La généalogie et la vie de la famille Berlandina ont été étudiées en détail par Marie Ferran-Wabbes (sur Geneanet) que je remercie pour sa collaboration et nos échanges. Abraham Berlandina, né à Gênes vers 1823, est issu d'une famille italo-anglaise. Il est marié, père de famille et imprimeur à Londres dans les années 1840. Il s'installe ensuite à Nice au début des années 1850 (vers 1851-1853) et reprend dans cette ville la très ancienne épicerie fine (denrées coloniales et vins étrangers) fondée par son père en 1825, située rue Saint-François-de-Paule.

La Maison est signalée dans les annuaires dès la fin des années 1850, au n° 2 de la rue Saint-François-de-Paule (à l'extrémité sud-est de la rue, près du Cours, Palais Hongran) avec, dès avril 1863, une deuxième adresse dans la même rue, n° 26, à l'angle de la place des Phocéens, vis-à-vis la gare provisoire (AM 2T 15-1548), au rez-de-chaussée de l'angle nord-ouest du grand immeuble Gauthier-Donaudy du bord de mer (qui existe toujours), face à l'Hôtel du Nord (tenu par Reynard au 19, rue Saint-François-de-Paule qui occupe l'angle opposé) (voir le détail photographique ci-dessus).

Abraham Berlandina sollicite successivement, le 15 avril 1863 puis le 30 mai 1865, deux autorisations municipales afin d'aménager la devanture de sa boutique donnant sur le square des Phocéens (Archives Municipales de la Ville de Nice, projet dessiné de 1865, 2T 20-160/1).

Il rappelle, dans une publicité parue dans l'ouvrage du Dr Lubanski en 1865, Guide aux stations d'hiver du littoral méditerranéen (page XI), qu'il est "Fournisseur breveté de la Maison de S. M le roi d'Italie, de S.M.I. l'Impératrice douairière de toutes les Russies, de S.M. le roi de Wurtemberg, etc.". Les inscriptions, "Maison Brevetée - Fondée en 1825", apparaissent d'ailleurs accostées des armoiries des cours européennes sur le fond sombre de l'enseigne, ainsi que, "Berlandina", sur la tenture déployée en-dessous (voir le détail photographique ci-dessus).



PANORAMIQUE


Les lieux montrés sur la photographie étudiée ont subi des modifications constantes dans le milieu et la seconde moitié du XIX° siècle, notamment du fait du développement de jardins et de la multiplication des communications, ponts et couvrement du torrent, entre les rives gauche et droite du Paillon, afin de mieux relier les deux parties ancienne et nouvelle de la ville.

Des dessins, estampes et peintures récapitulent l'évolution des lieux. Dès les années 1840, des photographies sont également réalisées mais peu d'entre elles sont parvenues jusqu'à nous. Les photographies les plus anciennes conservées datent au plus tôt de la seconde moitié des années 1850 et sont très peu nombreuses, contrairement à celles des années 1860.
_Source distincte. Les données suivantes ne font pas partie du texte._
-- ==== Sys2Proof/Machine/Transmit.lean ====
section
/-! DEFINITION. Sending: the access gap, the frames and answers as built, completion, clashes, the end of a seize, the
report timer and the discard of answers (10, sections 10.4 to 10.8; 11). -/
namespace Sys2Proof.Machine

/-! ### What frames and answers carry -/

/-- The halt cause of STATUS (R142): the record's while the latch is set, else none. -/
def State.statusCause (s : State) : Byte := if s.halt.latched then causeField s.halt.record.cause else 0

/-- The halt origin of STATUS (R142). -/
def State.statusOrigin (s : State) : Byte := if s.halt.latched then originField s.halt.record.origin else 0xFF

/-- The body of a STATUS (Table 11-3, R163). While the order is unset the Order Unit holds STOP, FORWARD and pace 0. -/
def State.statusBody (s : State) : List Byte :=
  [s.drive.state.code,
   statusFlags s.orders.unset s.halt.settledSense s.governor.lead.isSome s.ready s.isPacer]
    ++ bytes16 (leadField (s.governor.lead.getD 0)) ++ bytes16 s.stride.strideCount
    ++ [s.claim.reasons.toByte, BitVec.ofNat 8 s.claim.reach, s.statusCause, s.statusOrigin,
        (s.orders.action.code <<< 4) ||| s.orders.direction.code, BitVec.ofNat 8 s.orders.pace]

/-- The reported fields of the own record: what a STATUS built now would carry (R104). -/
def State.ownReported (s : State) : Reported :=
  { state := s.drive.state.code, order := s.orderInForce, ready := s.ready, cause := s.statusCause,
    origin := s.statusOrigin }

/-- The record of a position as it is read: the own record's reported fields are the station's own state (R104). -/
def State.rosterRecord (s : State) (p : Position) : RosterRecord :=
  if p = s.own then { s.roster.recordOf p with reported := some s.ownReported } else s.roster.recordOf p

/-- How many expected positions other than the own have this presence (R116). -/
def State.countPresence (s : State) (x : Presence) : Nat :=
  (allPositions.filter (fun p => decide (p.toNat ≤ s.towers) && decide (p ≠ s.own)
    && decide ((s.roster.recordOf p).presence = x))).length

/-- ROSTER_VIEW of one record (Table 11-6, R116, R166). -/
def RosterRecord.viewBytes (r : RosterRecord) : List Byte :=
  [r.presence.code, satOfNat 8 (r.age.toNat / 10), r.lastSeq.getD 0, r.missed,
   (r.reported.map Reported.state).getD 0xFF, (r.reported.bind Reported.order).getD 0xFF] ++ bytes16 r.accepted

/-- ROSTER_VIEW of the totals (argument 32). -/
def State.rosterTotals (s : State) : List Byte :=
  bytes16 s.roster.notAcceptedTotal ++ bytes16 s.roster.duplicateTotal ++ bytes16 s.roster.strangerTotal
    ++ [BitVec.ofNat 8 (s.countPresence .current), BitVec.ofNat 8 (s.countPresence .lost)]

/-- HALT_RECORD (Table 11-6). -/
def HaltRecord.recordBytes (r : HaltRecord) : List Byte :=
  [causeField r.cause, originField r.origin, causeField r.remoteCause, r.later.toByte, r.order,
   r.timeTag.extractLsb' 16 8, r.timeTag.extractLsb' 8 8, r.timeTag.extractLsb' 0 8]

/-- HALT_POINT (Table 11-6). -/
def HaltUnit.pointBytes (h : HaltUnit) : List Byte :=
  bytes16 (leadField h.record.lead) ++ bytes16 h.record.strides
    ++ [h.record.priorState.code, h.record.timeTag.extractLsb' 24 8, h.statusBits, 0]

/-- The line that an argument names (R161). -/
def lineOfArgument (argument : Byte) : Line := if argument = 0 then .a else .b

/-- LINE_COUNTS (Table 11-6, R166). -/
def SpanLine.countBytes (x : SpanLine) (l : Line) : List Byte :=
  let c := (x.lineState l).counters
  bytes16 c.good ++ bytes16 c.crcBad ++ bytes16 c.clashes ++ [satOfNat 8 c.seizes.toNat, x.lineByte]

/-- LINE_FAULTS (Table 11-6). -/
def SpanLine.faultBytes (x : SpanLine) (l : Line) : List Byte :=
  let c := (x.lineState l).counters
  bytes16 c.framing ++ bytes16 c.format ++ bytes16 c.noisy
    ++ [x.answersDiscarded, BitVec.ofNat 8 x.consecutiveClashes]

/-- DRIVE_COUNTS (Table 11-6). -/
def State.driveBytes (s : State) : List Byte :=
  [s.stride.runTime.extractLsb' 16 8, s.stride.runTime.extractLsb' 8 8, s.stride.runTime.extractLsb' 0 8,
   s.stride.stallEvents] ++ bytes16 s.stride.creepPulses ++ bytes16 s.sensor.failureTotal

/-- CONFIG_DIGEST (Table 11-6). -/
def Loader.digestBytes (l : Loader) : List Byte :=
  bytes16 l.crc ++ [l.config.layoutVersion, l.config.towers, l.own.setWidth 8, l.config.levelTable,
    l.config.sensorMode, l.config.stallMode]

/-- HOLD_VIEW (R81). -/
def State.holdBytes (s : State) (source : Position) : List Byte :=
  match s.holds.recordOf source with
  | none => [0, 0, 0, 0, 0, 0, s.holds.unappliedHold, s.holds.unmatchedFree]
  | some r =>
    [1, r.reasons.toByte, r.reach, r.order] ++ bytes16 (satOfNat 16 (s.localTime - r.placed).toNat)
      ++ [s.holds.unappliedHold, s.holds.unmatchedFree]

/-- The census blocker byte of ORDER_VIEW (R133). -/
def OrderUnit.blockerByte (o : OrderUnit) : Byte :=
  if o.counting then
    match o.blocker with
    | none => 0xFF
    | some .loop => 0x41
    | some .ownReadiness => 0x40
    | some (.position p) => p.setWidth 8
  else 0xFF

/-- ORDER_VIEW (R133): the muster time in whole seconds, rounded up. -/
def OrderUnit.viewBytes (o : OrderUnit) : List Byte :=
  [if o.unset then 1 else 0, if o.unset then 0 else o.number, o.action.code, o.direction.code,
   BitVec.ofNat 8 o.pace, BitVec.ofNat 8 ((o.musterTimer.getD 0 + 9) / 10), o.blockerByte, o.refused]

/-- The eight data bytes of an ANSWER (Table 11-6, R167): all 0xFF for an unknown item or an argument out of range. -/
def State.answerData (s : State) (item argument : Byte) : List Byte :=
  if askInRange item argument then
    match item.toNat with
    | 1 => s.halt.record.recordBytes
    | 2 => if argument = 32 then s.rosterTotals else (s.rosterRecord (argument.setWidth 5)).viewBytes
    | 3 => s.line.countBytes (lineOfArgument argument)
    | 4 => s.driveBytes
    | 5 => s.loader.digestBytes
    | 6 => s.holdBytes (argument.setWidth 5)
    | 7 => s.orders.viewBytes
    | 8 => s.halt.pointBytes
    | _ => s.line.faultBytes (lineOfArgument argument)
  else List.replicate 8 0xFF

/-! ### Building a frame (R153, R163) -/

/-- The sequence number of the next attempt: one above the last the station completed (R104, R153). -/
def State.nextSequence (s : State) : Byte := (s.roster.recordOf s.own).lastSeq.getD 255 + 1

/-- The kind code of a frame (Table 11-2). -/
def FrameKind.code : FrameKind → Nat
  | .status => 0
  | .claim .hold => 2
  | .claim .free => 3
  | .answer _ => 5

/-- The body a frame of this kind carries now. -/
def State.bodyOf (s : State) (k : FrameKind) : List Byte :=
  match k with
  | .status => s.statusBody
  | .claim .hold => [s.claim.reasons.toByte, BitVec.ofNat 8 s.claim.reach]
  | .claim .free => []
  | .answer r => [r.item, r.argument] ++ s.answerData r.item r.argument

/-- A frame built from the state as it stands (R153, R163). -/
def State.buildFrame (s : State) (k : FrameKind) : SentFrame :=
  { kind := k, seq := s.nextSequence, order := s.headerOrder,
    characters := assembleFrame k.code s.own s.nextSequence s.headerOrder (s.bodyOf k) }

/-! ### Access (R152) -/

/-- The head of the queue: the first slot that holds a frame, in the order claim, ANSWER, STATUS (R158). -/
def SpanLine.head (x : SpanLine) : Option FrameKind :=
  match x.claimSlot, x.answerSlot, x.statusSlot with
  | some c, _, _ => some (.claim c)
  | none, some r, _ => some (.answer r)
  | none, none, true => some .status
  | none, none, false => none

/-- The effective access gap of a frame in character times (R152): its class, the own position, the yield bias. -/
def State.accessGap (s : State) (k : FrameKind) : Nat :=
  (match k with
    | .claim _ => 3
    | .answer _ => 3
    | .status => 36) + s.own.toNat + (if s.line.yieldBias then 68 else 0)

/-- The slot of a frame is left as its sending begins (R158). -/
def SpanLine.takeFromSlot (x : SpanLine) (k : FrameKind) : SpanLine :=
  match k with
  | .claim _ => { x with claimSlot := none }
  | .answer _ => { x with answerSlot := none }
  | .status => { x with statusSlot := false }

/-- Sending begins (R153): the frame leaves its slot, the transmitter sends it, and the send line is no longer idle. -/
def SpanLine.startSending (x : SpanLine) (f : SentFrame) : SpanLine :=
  let y := { x.takeFromSlot f.kind with transmitter := .sending f, gapFromClash := false }
  y.setLineState y.sendLine { y.lineState y.sendLine with idleTime := 0 }

/-- The time the access gap is compared with (R152, R154): how long the send line has been idle, and for the first
attempt after a clash at most the time since the clash, whatever the line. -/
def SpanLine.gapTime (x : SpanLine) (times : GapTimes) : Nat :=
  if x.gapFromClash then min times.idle times.sinceClash else times.idle

/-- TRANSMISSION_START (R152, R153): from RELEASED outside OFFLINE, when the send line has been idle for the gap of the
head of the queue. -/
def execTransmissionStart (times : GapTimes) (s : State) : Host.Outcome State Fault Refusal :=
  match s.line.head with
  | none => .next s
  | some k =>
    if s.active = true ∧ s.line.transmitter = .released ∧ s.accessGap k ≤ s.line.gapTime times then
      .next (s.setLine (s.line.startSending (s.buildFrame k)))
    else .next s

/-! ### Completion (R153) -/

/-- The clash count of a frame's slot becomes 0. -/
def SpanLine.clearClashes (x : SpanLine) (k : FrameKind) : SpanLine :=
  match k with
  | .claim _ => { x with claimClashes := 0 }
  | .answer _ => { x with answerClashes := 0 }
  | .status => { x with statusClashes := 0 }

/-- The interface at a completion: counts cleared, the yield bias set, the report timer started by a STATUS (R159), and
RELEASED, with a waiting change of send line made. -/
def SpanLine.complete (x : SpanLine) (f : SentFrame) (period : Nat) : SpanLine :=
  let y := { x.clearClashes f.kind with consecutiveClashes := 0, yieldBias := true }
  let y := if f.kind = .status then { y with reportTimer := some period } else y
  y.release

/-- The announced mark at a completion (R86): set by a HOLD under the order still in force, cleared by a FREE. -/
def State.announcedAfter (s : State) (f : SentFrame) : Bool :=
  match f.kind with
  | .claim .hold => if s.orderInForce = some f.order then true else s.claim.announced
  | .claim .free => false
  | .answer _ => s.claim.announced
  | .status => s.claim.announced

/-- The own record takes a completed frame (R104). -/
def State.recordOwnFrame (s : State) (f : SentFrame) : State :=
  let r := s.roster.recordOf s.own
  s.setRoster (s.roster.put s.own { r with lastSeq := some f.seq, accepted := satInc r.accepted })

/-- TRANSMISSION_COMPLETE (R153). -/
def execTransmissionComplete (s : State) : Host.Outcome State Fault Refusal :=
  match s.line.transmitter with
  | .sending f =>
    let t := (s.setLine (s.line.complete f s.config.reportPeriod)).setClaim
      { s.claim with announced := s.announcedAfter f }
    .next (t.recordOwnFrame f)
  | .released => .next s
  | .seizing => .next s

/-! ### Clashes (R154, R155) -/

/-- The slot of a frame already holds a newer one. -/
def SpanLine.slotTaken (x : SpanLine) (k : FrameKind) : Bool :=
  match k with
  | .claim _ => x.claimSlot.isSome
  | .answer _ => x.answerSlot.isSome
  | .status => x.statusSlot

/-- The clash count of a frame's slot. -/
def SpanLine.slotClashes (x : SpanLine) (k : FrameKind) : Nat :=
  match k with
  | .claim _ => x.claimClashes
  | .answer _ => x.answerClashes
  | .status => x.statusClashes

/-- The clash count of a frame's slot written. -/
def SpanLine.setSlotClashes (x : SpanLine) (k : FrameKind) (n : Nat) : SpanLine :=
  match k with
  | .claim _ => { x with claimClashes := n }
  | .answer _ => { x with answerClashes := n }
  | .status => { x with statusClashes := n }

/-- A clashed frame goes back to its slot (R154), unless a newer frame stands there; an ANSWER whose discard time has
run out is removed and counted (R160), also when a newer ANSWER stands, where R154 and R140 would count nothing: the
model's choice (log 36). A claim frame returns also when the claim has been emptied under it (R87), where R88 would let
no HOLD wait (log 31). -/
def SpanLine.returnClashed (x : SpanLine) (k : FrameKind) : SpanLine :=
  match k with
  | .claim c => { x with claimSlot := some (x.claimSlot.getD c) }
  | .answer r =>
    if r.discard = 0 then { x with answersDiscarded := satInc x.answersDiscarded }
    else { x with answerSlot := some (x.answerSlot.getD r) }
  | .status => { x with statusSlot := true }

/-- The clash counts rise (R154): the send line's, the slot's (0 again when a newer frame stands) and the consecutive
one. What has been collected on the send line is no longer the station's own frame, and the next access gap is measured
from this clash. -/
def SpanLine.countClash (x : SpanLine) (k : FrameKind) : SpanLine :=
  let y := x.setLineState x.sendLine
    { x.lineState x.sendLine with
      ownFrame := false
      counters := { (x.lineState x.sendLine).counters with
        clashes := satInc (x.lineState x.sendLine).counters.clashes } }
  { y.setSlotClashes k (if x.slotTaken k then 0 else x.slotClashes k + 1) with
    consecutiveClashes := x.consecutiveClashes + 1, gapFromClash := true }

/-- The first limit of R154: at the slot's third clash the send line changes, or the count returns to 0 when the
alternate line is disabled. -/
def SpanLine.judgeSlotLimit (x : SpanLine) (k : FrameKind) (alternate : Bool) : SpanLine :=
  if 3 ≤ x.slotClashes k then
    if alternate then x.changeSendLine else x.setSlotClashes k 0
  else x

/-- CLASH (R154): the station stops driving, the counts rise, the frame returns to its slot, and the two limits are
judged; the eighth consecutive clash is a position conflict. -/
def execClash (s : State) : Host.Outcome State Fault Refusal :=
  match s.line.transmitter with
  | .sending f =>
    let x := ((s.line.countClash f.kind).returnClashed f.kind).release
    let t := s.setLine (x.judgeSlotLimit f.kind (decide (s.config.alternateLine = 1)))
    .next (if 8 ≤ t.line.consecutiveClashes then t.positionConflict else t)
  | .released => .next s
  | .seizing => .next s

/-! ### Seize end, report timer, discard -/

/-- A line at the release of a seize of the station's own (R156): its idle time, and a dominant run that another station
drives on, are measured from now. -/
def LineState.afterOwnSeize (y : LineState) : LineState := { y with idleTime := 0, dominantRun := 0 }

/-- SEIZE_END (R156): both lines are released. -/
def execSeizeEnd (s : State) : Host.Outcome State Fault Refusal :=
  match s.line.transmitter with
  | .seizing =>
    .next (s.setLine { s.line with transmitter := .released, lineA := s.line.lineA.afterOwnSeize,
                                   lineB := s.line.lineB.afterOwnSeize })
  | .released => .next s
  | .sending _ => .next s

/-- REPORT_TIMER_EXPIRY (R159), when the timer has run out: a STATUS is requested; the timer is stopped until that
STATUS completes. -/
def execReportTimerExpiry (s : State) : Host.Outcome State Fault Refusal :=
  if s.line.reportTimer = some 0 then .next (s.setLine { s.line with reportTimer := none }).requestStatus
  else .next s

/-- ANSWER_DISCARD (R160): a waiting ANSWER whose discard time has run out is removed and counted. One whose
transmission has begun is not discarded. -/
def execAnswerDiscard (s : State) : Host.Outcome State Fault Refusal :=
  match s.line.answerSlot with
  | some r =>
    if r.discard = 0 then
      .next (s.setLine { s.line with answerSlot := none, answersDiscarded := satInc s.line.answersDiscarded })
    else .next s
  | none => .next s

end Sys2Proof.Machine
end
L'un des intérêts de la photographie étudiée est donc de montrer un état de ces lieux au début de l'année 1868 mais ce n'est pas le seul. En effet, c'est l'une des rares vues panoramiques à présenter un angle de vision aussi large des lieux et à rivaliser ainsi avec les plus belles estampes contemporaines. La plupart des photographies contemporaines et postérieures présenteront d'ailleurs ce même paysage en deux photographies distinctes, l'une montrant le bord de mer et l'autre la perspective du Paillon traversant la ville. Il est donc légitime de s'interroger sur l'appareil ayant permis cet exploit.

Les chambres photographiques panoramiques ont existé dès les années 1842-1844 et se sont multipliées et améliorées par la suite, présentant soit des objectifs tournant à plaques fixes, soit des plaques tournantes à objectif fixe, soit encore des appareils tournant dans leur intégralité. Un appareil de ce dernier type est breveté en 1862 par les anglais Johnson & Harrison, diffusé à partir de 1864 et amélioré dans les années suivantes. Deux présentations en sont faites par Johnson lui-même à la Société Française de Photographie en 1865 puis 1866. Le paysagiste français Adolphe Braun de Dornach (banlieue puis quartier de Mulhouse, Haut-Rhin) est l'un des premiers et prestigieux utilisateurs de cet appareil tournant nommé "Pantascopic Camera" et offrant un angle de vision de 110 degrés (vues parisiennes de l'Exposition Universelle de 1867, paysages alpins de 1868). Cet appareil est donc utilisé, parmi d'autres, à l'époque de la photographie niçoise étudiée.

La photographie ne révèle pas non plus son auteur. Est-il l'un de ces photographes voyageurs qui ont réalisé des séries sur Nice et sa région (Cannes, Monaco, Menton) ou bien l'un des photographes installés à Nice dans les années 1860 ? Rien ne permet de trancher. 

Cependant, sur la quinzaine de photographes installés dans la ville en 1868, on compte neuf paysagistes dont deux sont ou seront connus pour leurs vues panoramiques de Nice et de sa région, Jean Walburg de Bray/Debray et Eugène Degand. Il faut cependant ajouter deux photographes de Cannes, André Gasquet et Jules Buisson, actifs cette année-là et créateurs de vues panoramiques également. 

Jules Buisson, de retour d'Algérie, séjourne d'ailleurs à Nice en 1868 et 1869, avant de regagner Cannes. Il participe à l'Exposition des Arts Industriels et des Produits de l'Industrie Niçoise qui s'ouvre en octobre 1868 dans le local de la Société des Lettres, Sciences et Arts de Nice. Il y expose des vues panoramiques de Nice et de Cannes, "obtenues avec le nouvel appareil Mertens (sic), à axe tournant, permettant d'embrasser un paysage plus étendu" (Annuaire des Alpes-Maritimes 1869, Seconde partie p 191). Dès 1845, Friedrich von Martens a été l'inventeur d'un premier Daguerréotype panoramique à objectif tournant, offrant un angle de vision de 150 degrés et il a par la suite créé de nouveaux appareils et notamment réalisé des prises de vues panoramiques de l'Exposition Universelle de 1867.

Chacun des photographes évoqués peut cependant être l'auteur de la vue étudiée. Cette photographie offrant une vue urbaine panoramique à vol d'oiseau, très appréciée à l'époque, restera anonyme jusqu'au jour où une photographie identique, portant le nom de son auteur, sera découverte.

Cependant, cette photographie appartenant à une série de vues panoramiques de Cannes, Nice, Monaco et Menton prises entre 1864 et 1868, il semble fort probable que l'auteur en soit Jean Walburg de Bray (1839-1901).